Bank of Am., N.A. v Bittle
2019 NY Slip Op 00086 [168 AD3d 656]
January 9, 2019
Appellate Division, Second Department
Published by New York State Law Reporting Bureau pursuant to Judiciary Law § 431.
As corrected through Wednesday, March 6, 2019


[*1]
 Bank of America, N.A., Plaintiff,
v
Ivy R. Bittle, Appellant, et al., Defendants. Nationstar Mortgage, LLC, Nonparty Respondent.

Ivy R. Bittle, Brooklyn, NY, appellant pro se.

Sandelands Eyet LLP, New York, NY (William C. Sandelands and Laurence P. Chirch of counsel), for plaintiff.

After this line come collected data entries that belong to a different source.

/-- The ids of a tile's steps that its arrays have begun. -/
def State.atWork (s : State) (t : Nat) : List Nat :=
  [Side.a, Side.b].flatMap (fun x => match s.jobOf t x with
    | some (_, j) => (j.runs.filter (fun u => u.1 == t)).map (·.2)
    | none => [])

/-- A step ends its work item with a status: it ends on every tile of its array without a further output, the tiles enter skip mode, and
the operator steps that wait behind it do not run (R186, R386). -/
def State.failJob (s : State) (t : Nat) (x : Side) (job : Job) (code col : Nat) : State :=
  let st : Status := ⟨code, job.step, job.bottom col⟩
  let clear (y : Tile) (x : Side) : Tile := y.updArr x (fun a => { a with job := none })
  let s := s.updTile t (fun y => if job.role.both then { clear (clear y .a) .b with fusedRun := none } else clear y x)
  let s := job.tiles.foldl (fun s u => s.updTile u (fun y => (y.enterSkip st).dropQueued (s.atWork u))) s
  let s := if job.role.both then job.tiles.foldl (fun s u => s.updTile u (fun y => { y with pairNow := none })) s else s
  let s := s.finishRuns job.runs
  let s := s.kickAll (match s.partAt t with
    | some (_, p) => p.tiles
    | none => [])
  let s := s.restArrays job.tiles x
  if job.role.both then s.restArrays job.tiles (otherSide x) else s

/-- The cap level of a tile: the power loop's, and always 64 in class 0 (R435, R436). -/
def State.capLevel (s : State) (t : Nat) : Nat :=
  if (s.tile t).bound.elim true (fun p => (s.part p).cls == 0) then 64 else (tabGet ⟨64, 0⟩ s.pow.levels t).cap

/-- Every array of the job can admit work: powered, ramped up, not stopped, its partition running, its cap level above its busy cycles
in some window (R131, R153, R155, R157, R435). A fused pair drains only at the end of its period, and a drained one does not go on
(R271). -/
def State.jobReady (s : State) (x : Side) (job : Job) : Bool :=
  let fused := job.role == .fusedA || job.role == .fusedB
  job.tiles.all (fun u =>
    let a := (s.tile u).arr x
    s.capLevel u != 0 && if fused && a.busy then s.coreRuns u && { a with busy := false }.ready else s.admits u x && a.ready)

end Sys2Proof.Machine
end

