/-- FUSED_PAIR_PERIOD: array A has block p, array B block p − 2; the vector unit has run the softmax of block p − 1 and the O
update of block p − 3. After NB + 3 periods the output is written and the step ends (R269). -/
def execFusedPairPeriod (t : Nat) (s : State) : Host.Outcome State Fault Refusal :=
  let y := s.tile t
  match y.fusedRun, y.b.job with
  | some f, some job =>
    if !s.admits t .a || y.vgated || y.vbusy || y.a.busy || y.b.busy || y.a.suspect || y.b.suspect || !y.periodDone f then .next s
    else
      let fn := (s.jobPart t).func f.oper.func false
      let f1 := if f.period < 1 then f else f.vectorStage fn (f.period - 1)
      let f2 := if f.period < 3 then f1 else f1.updateStage (f.period - 3)
      let f3 := { f2 with period := f.period + 1 }
      if f3.period < f.blocks + 3 then .next (s.setTile t { y with fusedRun := some f3 })
      else
        let s := s.writeFused t f3 job
        let s := s.updTile t (fun y => ({ y with fusedRun := none }.updArr .a (fun a => { a with job := none })).updArr .b (fun a => { a with job := none }))
        .next ((((s.finishRuns job.runs).kickAll [t]).restArrays [t] .a).restArrays [t] .b)
  | _, _ => .next s

/-- Every admitted position of the array's job has been written; a fused pair stands at the end of its period (R157, R271). -/
def State.drained (s : State) (t : Nat) (x : Side) : Bool :=
  match s.jobOf t x with
  | none => true
  | some (o, j) =>
    match (s.tile o).fusedRun with
    | some f => (s.tile o).periodDone f
    | none => j.flights.isEmpty

/-- DRAIN_COMPLETE: the last complete column sum of every admitted position has been written; BUSY clears (R157, R158, R211). -/
def execDrainComplete (t : Nat) (x : Side) (s : State) : Host.Outcome State Fault Refusal :=
  if ((s.tile t).arr x).busy && (s.drained t x || ((s.tile t).arr x).suspect) then
    .next (s.updTile t (fun y => y.updArr x (fun a => { a with busy := false })))
  else .next s

/-- VECTOR_UNIT_SAFE_POINT: the lane groups issued have written, or the fused pair's period has ended; VBUSY clears (R271). -/
def execVectorUnitSafePoint (t : Nat) (s : State) : Host.Outcome State Fault Refusal :=
  let y := s.tile t
  let atEnd := match y.fusedRun with
    | some f => y.periodDone f || y.a.suspect || y.b.suspect
    | none => true
  if y.vbusy && atEnd then .next (s.setTile t { y with vbusy := false }) else .next s

end Sys2Proof.Machine
end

In an action to foreclose a mortgage, the defendant Ivy R. Bittle appeals from an order of the Supreme Court, Kings County (Debra Silber, J.), dated June 23, 2015. The order, insofar as appealed from, granted those branches of the motion of nonparty Nationstar Mortgage, LLC, as assignee of the plaintiff, which were for summary judgment on the complaint insofar as asserted against the defendant Ivy R. Bittle, to strike that defendant's answer and affirmative defenses, and for an order of reference.

Ordered that the order is modified, on the law, by deleting the provisions thereof granting those branches of the motion of nonparty Nationstar Mortgage, LLC, as assignee of the plaintiff, which were for summary judgment on the complaint insofar as asserted against the defendant Ivy R. Bittle, to strike that defendant's answer and affirmative defense alleging that the plaintiff failed to comply with the notice requirements of RPAPL 1304, and for an order of reference, and substituting therefor provisions denying those branches of the motion; as so modified, the order is affirmed insofar as appealed from, with costs to the appellant.

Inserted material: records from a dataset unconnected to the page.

-- ==== Sys2Proof/Machine/Recover.lean ====
section
/-! DEFINITION. What every failure uses: the fault map and the loss list (R467, R490), the clocks of regions (R26), disabling and
safe points (R496), kills (R78, R335), permanent loss of a tile (R390, R480), and replay (R390, R481, R484). -/
namespace Sys2Proof.Machine

/-- A finding of the fault map is recorded once (R467, R473). -/
def State.recordFault (s : State) (b : LedgerBody) : State :=
  if s.led.faults.contains b then s
  else { s with led := { s.led.append b with faults := s.led.faults ++ [b] } }

/-- The fields of HL_LOSS for one loss (R490). -/
def Loss.word (l : Loss) : Nat :=
  l.tile + 2 ^ 9 + boolNat l.whole * 2 ^ 10 + l.offset % 2 ^ 19 * 2 ^ 11 + (if l.unbound then 0 else l.pnum % 64) * 2 ^ 30
    + boolNat l.unbound * 2 ^ 36

/-- A deep-store loss is listed, or OVF is set when 256 are listed; its event arrives in either case (R488, R490, R502). -/
def State.addLoss (s : State) (t : Nat) (whole : Bool) (word : Nat) : State :=
  let p := s.partOf t
  let l : Loss := { tile := t, whole := whole, offset := if whole then 0 else word, pnum := p.getD 0, unbound := p.isNone }
  let h := if s.hl.losses.length < 256 then { s.hl with losses := s.hl.losses ++ [l] } else { s.hl with ovf := true }
  (({ s with hl := h }.raiseFault 1)).health evDsLoss l.word

/-- A column is marked unusable: every access to it completes with DS_UNCORR (R463, R467). -/
def State.unusable (s : State) (t : Nat) : State :=
  let s := s.recordFault (.faultUnusable t)
  (s.updTile t (fun x => { x with usable := false })).updFab (fun f => { f with deadColumns := insertNew f.deadColumns t })

/-- The regions that paths in both directions between two lists of regions cross. -/
def regionJoins (xs ys : List Nat) : List Nat :=
  xs.flatMap (fun a => ys.flatMap (fun b => regionPath a b ++ regionPath b a))

/-- The distinct regions of some tiles. -/
def regionsOf (ts : List Nat) : List Nat := (List.range 16).filter (fun r => ts.any (fun t => regionOf t == r))

/-- The modules that the link map names in any entry (R461). -/
def State.listedModules (s : State) : List Nat :=
  match s.boot.site with
  | some r => (List.range 16).filter (fun m => (List.range 65).any (fun d => (linkModules r d).contains m))
  | none => []

/-- The regions beside the listed modules. -/
def State.moduleRegions (s : State) : List Nat := regionsOf (s.listedModules.flatMap moduleTiles)

/-- What one partition keeps running: the regions of its tiles, and those of its road reservations and of every path between its tiles,
along its wires, to the modules' routers (`mods`) and to the columns that it still reaches (R26). -/
def usedRegions (mods tiles lost : List Nat) (roads : List RoadRes) (wires : List Wire) : List Nat :=
  let rs := regionsOf tiles
  let ofRoads := roads.flatMap (fun r => regionPath (regionOf r.src) (regionOf r.dst))
  let ofWires := wires.flatMap (fun w => if farTile w.ptile then [] else
    w.cons.flatMap (fun c => if farTile c.1 then [] else regionJoins [regionOf w.ptile] [regionOf c.1]))
  rs ++ ofRoads ++ regionJoins rs rs ++ ofWires ++ regionJoins rs mods ++ regionJoins rs (regionsOf lost)

/-- The regions that a composition will keep running once it is bound; the loader's paths to its tiles are among them (R26, R82). -/
def Comp.regions (mods : List Nat) (c : Comp) : List Nat := usedRegions mods c.part.tiles [] c.roads c.wires

/-- The regions whose PLL runs (R26). A partition that is being killed counts as bound until its sweep has ended (DEDUCED, log 81). A
composition that a load binds counts from step 1 of its re-binding, so that its PLLs lock within that step (R26, R78). -/
def State.regionsNeeded (s : State) : List Nat :=
  let mods := s.moduleRegions
  let ofPart := (s.boundParts.map s.part).flatMap (fun p => usedRegions mods p.tiles p.lost ((p.comp.map (·.roads)).getD []) p.wires)
  let ofLoad := s.load.rebinds.flatMap (fun r => (r.comp.map (Comp.regions mods)).getD [])
  (List.range 16).filter (fun r => (ofPart ++ ofLoad).contains r)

In June 2013, the plaintiff commenced this action against the defendant Ivy R. Bittle (hereinafter the defendant) and others to foreclose a mortgage on residential property located in Brooklyn. The defendant, acting pro se, interposed an answer in which she asserted, inter alia, the affirmative defense that the plaintiff failed to comply with the notice requirements of RPAPL 1304. On April 15, 2014, the plaintiff purportedly assigned the mortgage and underlying note to Nationstar Mortgage, LLC (hereinafter Nationstar). Thereafter, Nationstar, as assignee of the plaintiff, moved, inter alia, for summary judgment on the complaint, to strike the defendant's answer and affirmative defenses, and for an order of reference. The Supreme Court granted the motion. The defendant appeals.

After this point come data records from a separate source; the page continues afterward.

/-- ON_RAMP_COMPLETE: all eight column steps are enabled (R155). -/
def execOnRampComplete (t : Nat) (x : Side) (s : State) : Host.Outcome State Fault Refusal :=
  let y := s.tile t
  if (y.arr x).ramping == 1 && s.tileRuns t then
    let y := y.updArr x (fun a => { a with ramp := 8, ramping := 0 })
    .next (s.setTile t (if (y.arrayHead x).isNone && (y.arr x).job.isNone then y.updArr x Arr.rest else y))
  else .next s

/-- OFF_RAMP_COMPLETE: every column step is disabled and the array is clock-gated; beside an array with a step it is then power-gated,
except in class 0 (R156, R236, R237). -/
def execOffRampComplete (t : Nat) (x : Side) (s : State) : Host.Outcome State Fault Refusal :=
  let y := s.tile t
  if (y.arr x).ramping == 2 && s.tileRuns t then
    let z := y.updArr x (fun a => { a with ramp := 0, ramping := 0 })
    let cls := y.bound.elim 0 (fun p => (s.part p).cls)
    .next (s.setTile t (if (y.arrayHead (otherSide x)).isSome then z.gateIdle x cls else z))
  else .next s

/-- The condition that holds the region clocks is listed once. -/
def State.stopClocks (s : State) (c : StopCause) : State := { s with pins := { s.pins with stops := insertNew s.pins.stops c } }

/-- The columns under a Holeile sensor (R293). -/
def sensorColumns (i : Nat) : List Nat :=
  let x := i % 16 * 2
  let y := i / 16 * 2
  [tileAt x y, tileAt (x + 1) y, tileAt x (y + 1), tileAt (x + 1) (y + 1)]

/-- Some valid reading is at least `v`; every valid reading is below `v`. -/
def anyAt (rs : List (Option Int)) (v : Int) : Bool := rs.any (fun r => match r with
  | some x => decide (v ≤ x)
  | none => false)
def allBelow (rs : List (Option Int)) (v : Int) : Bool := !anyAt rs v

/-- The index of the highest valid reading and that reading. -/
def hottest (rs : List (Option Int)) : Nat × Int :=
  ((List.range rs.length).foldl (fun (b : Option (Nat × Int)) i => match rs.getD i none, b with
    | some x, some (j, y) => if y < x then some (i, x) else some (j, y)
    | some x, none => some (i, x)
    | none, b => b) none).getD (0, 0)

/-- A THERMAL event: sensor, reading, and 0 shed start, 1 shed end, 2 stop; a Holeile sensor is numbered from 128 (log 2). -/
def State.thermal (s : State) (kind : Nat) (compute holeile : List (Option Int)) (c : Int) : State :=
  let h := if anyAt compute c then hottest compute else (128 + (hottest holeile).1, (hottest holeile).2)
  s.health evThermal (h.1 + codeOfInt 16 h.2 * 2 ^ 16 + kind * 2 ^ 32)

/-- The refresh interval that a sensor sets: 16 ms from 85.0 °C until below 82.0 °C, and without a valid reading (R294, R295). -/
def hotNow (was : Bool) (r : Option Int) : Bool :=
  match r with
  | none => true
  | some x => decide (850 ≤ x) || (was && decide (820 ≤ x))

/-- A partition after the region clocks start again: replay without a re-test, unless a failed core is still under its own (R493,
R502). -/
def State.restartPartition (s : State) (p : Nat) : State :=
  let r := s.part p
  match r.state with
  | .running | .quiesce | .held | .recovering =>
    if r.retest.isEmpty then s.startReplay p else s.updPart p (fun r => { r with state := .recovering, draining := false })
  | _ => s

/-- Thermal shedding begins and ends (R446, R569). -/
def State.thermalShed (s : State) (compute holeile : List (Option Int)) : State :=
  if anyAt compute 950 || anyAt holeile 920 then
    (if s.pow.thermShed then s
     else { s with
        pow := { s.pow with thermShed := true, ballast := 0, levels := tabMap (fun _ l => { l with hold := 0 }) s.pow.levels },
        pins := { s.pins with thermAlert := true } }.thermal 0 compute holeile 950)
  else if s.pow.thermShed && allBelow compute 920 && allBelow holeile 890 then
    { s with pow := { s.pow with thermShed := false }, pins := { s.pins with thermAlert := false } }.thermal 1 compute holeile 0
  else s

/-- The thermal stop, and the restart once both dies are below their limits (R446, R493, R495). -/
def State.thermalStop (s : State) (compute holeile : List (Option Int)) : State :=
  if anyAt compute 1050 || anyAt holeile 970 then
    (if s.pins.stops.contains StopCause.thermal then s.raiseFault 3
     else ((s.stopClocks .thermal).raiseFault 3).thermal 2 compute holeile 1050)
  else if s.pins.stops.contains StopCause.thermal then
    (if allBelow compute 1020 && allBelow holeile 940 then
       let s := { s with pins := { s.pins with stops := s.pins.stops.filter (· != StopCause.thermal) } }
       if s.pins.stops.isEmpty then s.boundParts.foldl State.restartPartition s else s
     else s.raiseFault 3)
  else s

/-- Columns under a Holeile sensor at 98.0 °C are lost whole (R446, R488). -/
def State.thermalLoss (s : State) (holeile : List (Option Int)) : State :=
  (List.range 128).foldl (fun s i =>
    if anyAt [holeile.getD i none] 980 then
      (sensorColumns i).foldl (fun s t =>
        if s.fab.lostColumns.contains t && !s.fab.restored.any (fun e => e.1 == t) then s
        else (s.updFab (fun f => f.loseColumn t)).addLoss t true 0) s
    else s) s

/-- SENSOR_SAMPLE: readings of both dies in units of 0.1 °C, and the actions of R446, each with 3.0 °C of hysteresis (R294, R295,
R445). -/
def execSensorSample (compute holeile : List (Option Int)) (s : State) : Host.Outcome State Fault Refusal :=
  if !s.stewardRuns then .next s
  else
    let old := s.pow.sensors
    let hot := (List.range 128).map (fun i => hotNow (old.hot.getD i false) (holeile.getD i none))
    let s := { s with pow := { s.pow with sensors := { compute := compute, holeile := holeile, hot := hot } } }
    let s := (List.range 128).foldl (fun s i =>
      if (holeile.getD i none).isNone && ((old.holeile.getD i none).isSome || !old.hot.getD i false) then s.health evSensor i else s) s
    .next (((s.thermalShed compute holeile).thermalStop compute holeile).thermalLoss holeile)

/-- The tiles of a partition that the loop steers: bound, not class 0, and not lost (R435, R436). -/
def Part.eligible (r : Part) : List Nat := if r.cls == 0 then [] else r.tiles.filter (fun t => !r.lost.contains t)

/-- The tiles that the loop steers, each with its partition. -/
def State.eligible (s : State) : List (Nat × Nat) :=
  s.boundParts.flatMap (fun p => (s.part p).eligible.map (fun t => (t, p)))

/-- The ballast of one tile at full hold, in units of 0.01 W (R438). -/
def fullBallast : Nat := 155

/-- What one partition brings to the division of a floor's ballast: its FLOOR_SHARE and how many tiles may burn it. -/
structure FloorPart where
  part : Nat
  share : Nat
  tiles : Nat
  deriving DecidableEq, Repr

/-- The most that a partition's tiles can burn, in units of 0.01 W (R438). -/
def FloorPart.most (f : FloorPart) : Nat := fullBallast * f.tiles

/-- The ballast `need` divided among partitions in proportion to their shares, so that what class 0 or no partition holds falls to the
others; a partition whose part is beyond its tiles burns its most, and the rest is divided again among the others (R439). -/
def divideFloor : Nat → Nat → List FloorPart → List (Nat × Nat)
  | 0, _, _ => []
  | n + 1, need, fs =>
    let sum := (fs.map (·.share)).sum
    if sum = 0 then []
    else
      let full := fs.filter (fun f => decide (f.most * sum ≤ need * f.share))
      if full.isEmpty then fs.map (fun f => (f.part, need * f.share / sum))
      else full.map (fun f => (f.part, f.most))
        ++ divideFloor n (need - (full.map FloorPart.most).sum) (fs.filter (fun f => !full.contains f))

/-- The partitions among which the floor's ballast is divided (R439). -/
def State.floorParts (s : State) : List FloorPart :=
  s.boundParts.filterMap (fun p =>
    let r := s.part p
    if r.eligible.isEmpty then none else some ⟨p, r.comp.elim 0 (·.part.floorShare), r.eligible.length⟩)

/-- The hold level at which each of `n` tiles burns its even part of `w`, in units of 0.01 W, to the nearest level (R439; the manual's
worked example rounds so, log 17). -/
def floorLevel (w n : Nat) : Nat := Nat.min 64 ((128 * w + fullBallast * n) / (2 * fullBallast * n))

/-- The next cap level. Thermal shedding lowers it by 8 per period, and a stack above `up` by up to 8, class 1 only when no class-2 cap
is left; otherwise the manual gives a tile its activity and a share but no exact level, so the level is free (R435, R393, R446;
log 17). -/
def nextCap (shed above class2Left : Bool) (cls k : Nat) (l : Level) : Nat :=
  if shed || above then
    (if cls == 2 || !class2Left then l.cap - (if shed then 8 else Config.freeNat k % 9) else l.cap)
  else Config.freeNat k % 65

/-- The next hold level. While the floor binds, an idle tile holds its share's level, trimmed by at most one, and a tile with work at
least that much; while the slew limit binds, the level follows the tile's own activity, which is free (R435, R439; log 17). -/
def nextHold (shed floorBinds idle : Bool) (share k : Nat) : Nat :=
  if shed then 0
  else if !floorBinds then Config.freeNat k % 65
  else if idle then Nat.min 64 (share + Config.freeNat k % 3 - 1)
  else share + Config.freeNat k % (66 - share) - 1

/-- The lowest cap of a class, 64 where no tile of it is bound. -/
def lowestCap (cls : Nat) (ts : List (Nat × Nat)) (levels : Tab Level) : Nat :=
  ((ts.filter (fun e => e.2 == cls)).map (fun e => (tabGet ⟨64, 0⟩ levels e.1).cap)).foldl Nat.min 64

/-- The most that tiles at these hold levels burn in one period, in watts (R438). -/
def mostBallast (levels : Tab Level) : Nat := (levels.foldl (fun n e => n + fullBallast * e.2.hold) 0) / 6400

/-- CONTROL_PERIOD: `power` and `class0Power` as measured, in units of 0.01 W. The period's ballast is what its hold levels allow, a
free amount of it. The reference moves within the cap, the floor and the slew limit; the levels of eligible tiles follow, and the
floor's ballast is shared among the partitions (R435, R436, R438 to R442). -/
def execControlPeriod (power class0Power : Nat) (s : State) : Host.Outcome State Fault Refusal :=
  if !s.stewardRuns || s.boot.site.isNone then .next s
  else
    let w := s.pow
    let cap := 100 * w.cap
    let floor := Nat.min (100 * w.floor) cap
    let up := Nat.min cap (w.ref + w.slew)
    let dn := Nat.max floor (w.ref - w.slew)
    let es := s.eligible
    let ts := es.map (fun e => (e.1, (s.part e.2).cls))
    let ballast := if w.thermShed then 0 else Config.freeNat (s.free + 2 * ts.length) % (mostBallast w.levels + 1)
    let base := power - 100 * ballast
    let shares := divideFloor 16 (floor - base) s.floorParts
    let holdOf (p : Nat) : Nat := floorLevel (((shares.find? (fun e => e.1 == p)).map (·.2)).getD 0) (s.part p).eligible.length
    let left := ts.any (fun e => e.2 == 2 && (tabGet ⟨64, 0⟩ w.levels e.1).cap != 0)
    let levels := (List.range es.length).foldl (fun (m : Tab Level) i =>
      let e := es.getD i (0, 0)
      let x := s.tile e.1
      let idle := x.a.job.isNone && x.b.job.isNone
      tabSet m e.1 {
        cap := nextCap w.thermShed (decide (up < power)) left (s.part e.2).cls (s.free + 2 * i) (tabGet ⟨64, 0⟩ w.levels e.1)
        hold := nextHold w.thermShed (decide (w.ref - w.slew ≤ floor)) idle (holdOf e.2) (s.free + 2 * i + 1) }) []
    let short := decide (power < floor) || decide (base + fullBallast * es.length < floor)
    let hit := decide (cap < class0Power)
    .next { s with
      free := s.free + 2 * ts.length + 1,
      pow := { w with
        ref := Nat.min (Nat.max power dn) up, levels := levels, cap1 := lowestCap 1 ts levels, cap2 := lowestCap 2 ts levels,
        ballast := ballast, shortfall := short, capHit := hit, periods := w.periods ++ [⟨power, ballast, short, hit⟩] } }

/-- A temperature of 0.1 °C in the sample's units of 0.5 °C (R443). -/
def tempByte (t : Int) : Nat := satTo 8 (t.toNat / 5)

/-- More than 1,000 corrected errors of a tile or a column in one sample (R494). -/
def State.ceRates (s : State) : State :=
  s.fab.tiles.foldl (fun s e =>
    let s := if 1000 < e.2.spCeOpen then s.health evCeRate (e.1 + e.2.spCeOpen * 2 ^ 32) else s
    if 1000 < e.2.dsCeOpen then s.health evCeRate (e.1 + 2 ^ 16 + e.2.dsCeOpen * 2 ^ 32) else s) s

/-- The 64 bytes of a sample (R443). -/
def sampleBytes (s : State) (avg : Nat) (slewExc : Bool) (iVcore : Nat) (rails : List Nat) : List Byte :=
  let w := s.pow
  let ps := w.periods.map (·.power)
  let n := if ps.isEmpty then 1 else ps.length
  let high := ps.foldl Nat.max 0
  let low := ps.foldl Nat.min high
  let bal := (w.periods.map (·.ballast)).sum * 4 / n
  let hc := hottest w.sensors.compute
  let flags := boolNat (w.periods.any (·.shortfall)) + 2 * boolNat slewExc + 4 * boolNat (w.periods.any (·.capHit))
    + 8 * boolNat w.thermShed + 16 * boolNat ((List.range 512).any (fun t => (s.tile t).hotRefresh))
  leBytes 4 w.seq ++ leBytes 2 avg ++ leBytes 2 (high / 25) ++ leBytes 2 (low / 25) ++ leBytes 2 bal ++ leBytes 2 iVcore
    ++ leBytes 1 (tempByte hc.2) ++ leBytes 1 (tempByte (hottest w.sensors.holeile).2)
    ++ leBytes 2 w.floor ++ leBytes 2 w.slew ++ leBytes 2 w.cap ++ leBytes 1 hc.1 ++ leBytes 1 flags
    ++ ((List.range 7).map (fun i => leBytes 2 (rails.getD i 0))).flatten ++ List.replicate 22 0 ++ leBytes 4 w.seq

/-- TELEMETRY_SAMPLE: after 100 control periods the sample closes; `iVcore` in 1/16 A, `rails` in 0.25 W. Averages are rounded down
(DESIGN CHOICE, log 33) (R440, R443, R444, R494). -/
def execTelemetrySample (iVcore : Nat) (rails : List Nat) (s : State) : Host.Outcome State Fault Refusal :=
  if !s.stewardRuns || decide (s.pow.periods.length < 100) then .next s
  else
    let w := s.pow
    let avg := (w.periods.map (·.power)).sum / w.periods.length / 25
    let far := if avg < w.pAvg then w.pAvg - avg else avg - w.pAvg
    let exc := (w.seq != 0 || w.tel.any (· != 0)) && decide (4 * w.slew + 80 < far)
    let s := s.ceRates.closeHealth
    let tel := sampleBytes s avg exc iVcore rails
    let s := { s with
      pow := { s.pow with
        seq := (w.seq + 1) % 2 ^ 32, pAvg := avg, periods := [], tel := tel, slewExc := satTo 16 (w.slewExc + boolNat exc) },
      fab := { s.fab with tiles := tabMap (fun _ x => { x with spCeOpen := 0, dsCeOpen := 0 }) s.fab.tiles } }
    .next (s.notice 1 tel)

"Generally, in moving for summary judgment in an action to foreclose a mortgage, a plaintiff establishes its prima facie case through the production of the mortgage, the unpaid note, and evidence of default" (Deutsche Bank Natl. Trust Co. v Abdan, 131 AD3d 1001, 1002 [2015] [internal quotation marks omitted]). However, where, as here, a defendant raises the issue of compliance with RPAPL 1304 as an affirmative defense, the moving party is also required to make a prima facie showing of strict compliance with RPAPL 1304 (see Bank of Am., N.A. v Wheatley, 158 AD3d 736, 737 [2018]).

RPAPL 1304 provides, in relevant part, that a specific form of notice must be given to the borrower at least 90 days before the commencement of a mortgage foreclosure action (see RPAPL 1304 [1]), and that such notice must be sent to the borrower "by registered or certified mail and also by first-class mail to the last known address of the borrower, and to the residence that is the subject of the mortgage" (RPAPL 1304 [2]). By imposing these specific mailing requirements, "the Legislature implicitly provided the means for the plaintiff to demonstrate its compliance with the statute, i.e., by proof of the requisite mailing," which can be "established with proof of the actual mailings, such as affidavits of mailing or domestic return receipts with attendant signatures, or proof of a standard office mailing procedure designed to ensure that items are properly addressed and mailed, sworn to by someone with personal knowledge of the procedure" (Wells Fargo Bank, NA v Mandrin, 160 AD3d 1014, 1016 [2018]).

Here, Nationstar relied on the affidavit of its employee, Michael Woods, who averred, in relevant part, that "the 90-day notices required by statute were mailed to [d]efendant by regular and certified mail to the last known mailing address and to the property address on January 3, 2013," and that the letters "were sent in separate envelopes from any other mailing or notice." However, the record contains a single 90-day notice, bearing the plaintiff's letterhead and addressed to the defendant at the subject property, with no clear indication as to whether the mailing was made by registered or certified mail, or by first-class mail. Moreover, Woods—who is not an employee of the plaintiff—did not aver in his affidavit to having any familiarity with the plaintiff's mailing practices and procedures. Under these circumstances, Nationstar failed to establish, prima facie, strict compliance with RPAPL 1304 (compare Wells Fargo Bank, NA v Mandrin, 160 AD3d at 1016, Wells Fargo Bank, N.A. v Trupia, 150 AD3d 1049, 1050 [2017], and CitiMortgage, Inc. v Pappas, 147 AD3d 900, 901 [2017], with Citimortgage, Inc. v Banks, 155 AD3d 936, 937 [2017]).

The defendant's remaining contentions are without merit.

Accordingly, the Supreme Court should have denied those branches of Nationstar's motion which were for summary judgment on the complaint insofar as asserted against the defendant, to strike the defendant's answer and affirmative defense alleging that the plaintiff failed to comply with the requirements of RPAPL 1304, and for an order of reference, regardless of the sufficiency of the opposing papers (see Wells Fargo Bank, N.A. v Lewczuk, 153 AD3d 890, 892 [2017]; M&T Bank v Joseph, 152 AD3d 579, 581 [2017]; Wells Fargo Bank, N.A. v Trupia, 150 AD3d at 1051; Citibank, N.A. v Wood, 150 AD3d 813, 814 [2017]). Leventhal, J.P., Chambers, Sgroi and Connolly, JJ., concur.